Information given:
◇ ◇ ◇

/-- BUSY in a step but reset: kept, lowered by END, or raised by an accepted DIGEST. -/
theorem step_busy (h : step s = .next t) (noReset : s.nextTurn ≠ .reset) :
    t.busy = s.busy ∨
    (s.busy = true ∧ s.nextTurn = .core ∧ (uprogWord s.upc).map decodeCommand = some (.ok .endRun) ∧ t.done = true) ∨
    (s.busy = false ∧ s.nextTurn = .host (cmdTxn 0x0100#32) ∧ s.msgLen.toNat ≤ Config.maxMsgBytes ∧ t.done = false ∧
      t.upc = 0#8) := by
  rcases step_effect h with ⟨-, -, rfl⟩ | ⟨turn, busy, i, hi, effect⟩ | ⟨x, turn, same | write⟩ | ⟨reset, -⟩
  · exact .inl rfl
  · rcases effect.busy_eq_or_endRun with kept | ⟨rfl, rfl⟩
    · exact .inl kept
    · exact .inr (.inl ⟨busy, turn, hi, rfl⟩)
  · exact .inl same.busy_eq
  · cases write with
    | digest idle fits => exact .inr (.inr ⟨idle, turn, fits, rfl, rfl⟩)
    | _ => exact .inl rfl
  · exact absurd reset noReset

/-! ### CMD_ERR -/

theorem execRd32_keeps_cmdErr {off : BitVec 32} (h : execRd32 off s = .next t) (err : s.cmdErr = true) :
    t.cmdErr = true := by
  unfold execRd32 at h
  cases h
  split
  case h_4 => split <;> exact err
  case h_6 => split <;> exact err
  case h_7 | h_8 | h_9 => rfl
  all_goals exact err

theorem returnStored_cmdErr (s : State) (b : Option Byte) : (returnStored s b).cmdErr = s.cmdErr := by
  cases b <;> rfl

theorem execRd8_keeps_cmdErr {off : BitVec 32} (h : execRd8 off s = .next t) (err : s.cmdErr = true) :
    t.cmdErr = true := by
  unfold execRd8 at h
  cases h
  split
  case h_1 =>
    split
    · exact err
    · rw [returnStored_cmdErr]; exact err
  case h_2 => rw [returnStored_cmdErr]; exact err
  case h_3 => exact err
  all_goals rfl

theorem execWr8_keeps_cmdErr {off : BitVec 32} {v : Byte} (h : execWr8 off v s = .next t) (err : s.cmdErr = true) :
    t.cmdErr = true := by
  unfold execWr8 at h
  cases h
  split
  case h_1 =>
    split
    · rfl
    · exact err
  all_goals rfl

theorem issueCommand_keeps_cmdErr {v : Word} (h : issueCommand v s = .next t) (err : s.cmdErr = true) :
    t.cmdErr = true := by
  unfold issueCommand at h
  split at h
  · cases h; rfl
  split at h
  case h_2 => cases h; exact err
  case h_3 =>
    cases h
    split
    · rfl
    · split
      · rfl
      · exact err
  case h_4 =>
    cases h
    split
    · exact err
    · rfl
  case h_5 => cases h; exact err
  all_goals cases h; rfl

/-- Of the 32-bit writes only one to STATUS with bit 2 set clears CMD_ERR (10_state.md R35). -/
theorem execWr32_clears_cmdErr {off v : BitVec 32} (h : execWr32 off v s = .next t) (err : s.cmdErr = true)
    (clear : t.cmdErr = false) : off = 0x0004#32 ∧ v.getLsbD 2 = true := by
  unfold execWr32 at h
  split at h
  case h_1 => rw [issueCommand_keeps_cmdErr h err] at clear; cases clear
  case h_2 status =>
    refine ⟨regionOf_eq_status status, ?_⟩
    by_contra bit
    cases h
    rw [writeStatus, if_neg bit, err] at clear
    cases clear
  case h_5 =>
    cases h
    split at clear
    · cases clear
    · rw [err] at clear; cases clear
  all_goals cases h; cases clear

end Sys2Proof.Machine

namespace Sys2Proof.Proofs

open Sys2Proof Sys2Proof.Machine Sys2Proof.Claims

/-- Settles O49: of the accepted writes only those met while BUSY = 0 touch M or MSG_LEN. -/
theorem theMessageIsOwnedByTheCore : Obligations.TheMessageIsOwnedByTheCore := by
  intro s t h noReset
  rcases step_hostSide h noReset with kept | ⟨x, turn, write⟩
  · exact ⟨fun _ => ⟨kept.M, kept.msgLen⟩, fun change => absurd kept.M change⟩
  · cases write with
    | msgLen v idle => exact ⟨fun busy => absurd (idle.symm.trans busy) (by decide), fun change => absurd rfl change⟩
    | msgByte b idle offset inside =>
      refine ⟨fun busy => absurd (idle.symm.trans busy) (by decide), fun _ => ⟨_, _, turn, rfl, rfl, rfl, ?_⟩⟩
      constructor <;> simp only [offset] <;> omega
    | _ => exact ⟨fun _ => ⟨rfl, rfl⟩, fun change => absurd rfl change⟩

◇ ◇ ◇

Work required: Everything from the line with "unfold execRd8 at h" through the line with "(10_state.md R35). -/" in the listing above must be retyped exactly, with nothing added.

Task result:
  unfold execRd8 at h
  cases h
  split
  case h_1 =>
    split
    · exact err
    · rw [returnStored_cmdErr]; exact err
  case h_2 => rw [returnStored_cmdErr]; exact err
  case h_3 => exact err
  all_goals rfl

theorem execWr8_keeps_cmdErr {off : BitVec 32} {v : Byte} (h : execWr8 off v s = .next t) (err : s.cmdErr = true) :
    t.cmdErr = true := by
  unfold execWr8 at h
  cases h
  split
  case h_1 =>
    split
    · rfl
    · exact err
  all_goals rfl

theorem issueCommand_keeps_cmdErr {v : Word} (h : issueCommand v s = .next t) (err : s.cmdErr = true) :
    t.cmdErr = true := by
  unfold issueCommand at h
  split at h
  · cases h; rfl
  split at h
  case h_2 => cases h; exact err
  case h_3 =>
    cases h
    split
    · rfl
    · split
      · rfl
      · exact err
  case h_4 =>
    cases h
    split
    · exact err
    · rfl
  case h_5 => cases h; exact err
  all_goals cases h; rfl

/-- Of the 32-bit writes only one to STATUS with bit 2 set clears CMD_ERR (10_state.md R35). -/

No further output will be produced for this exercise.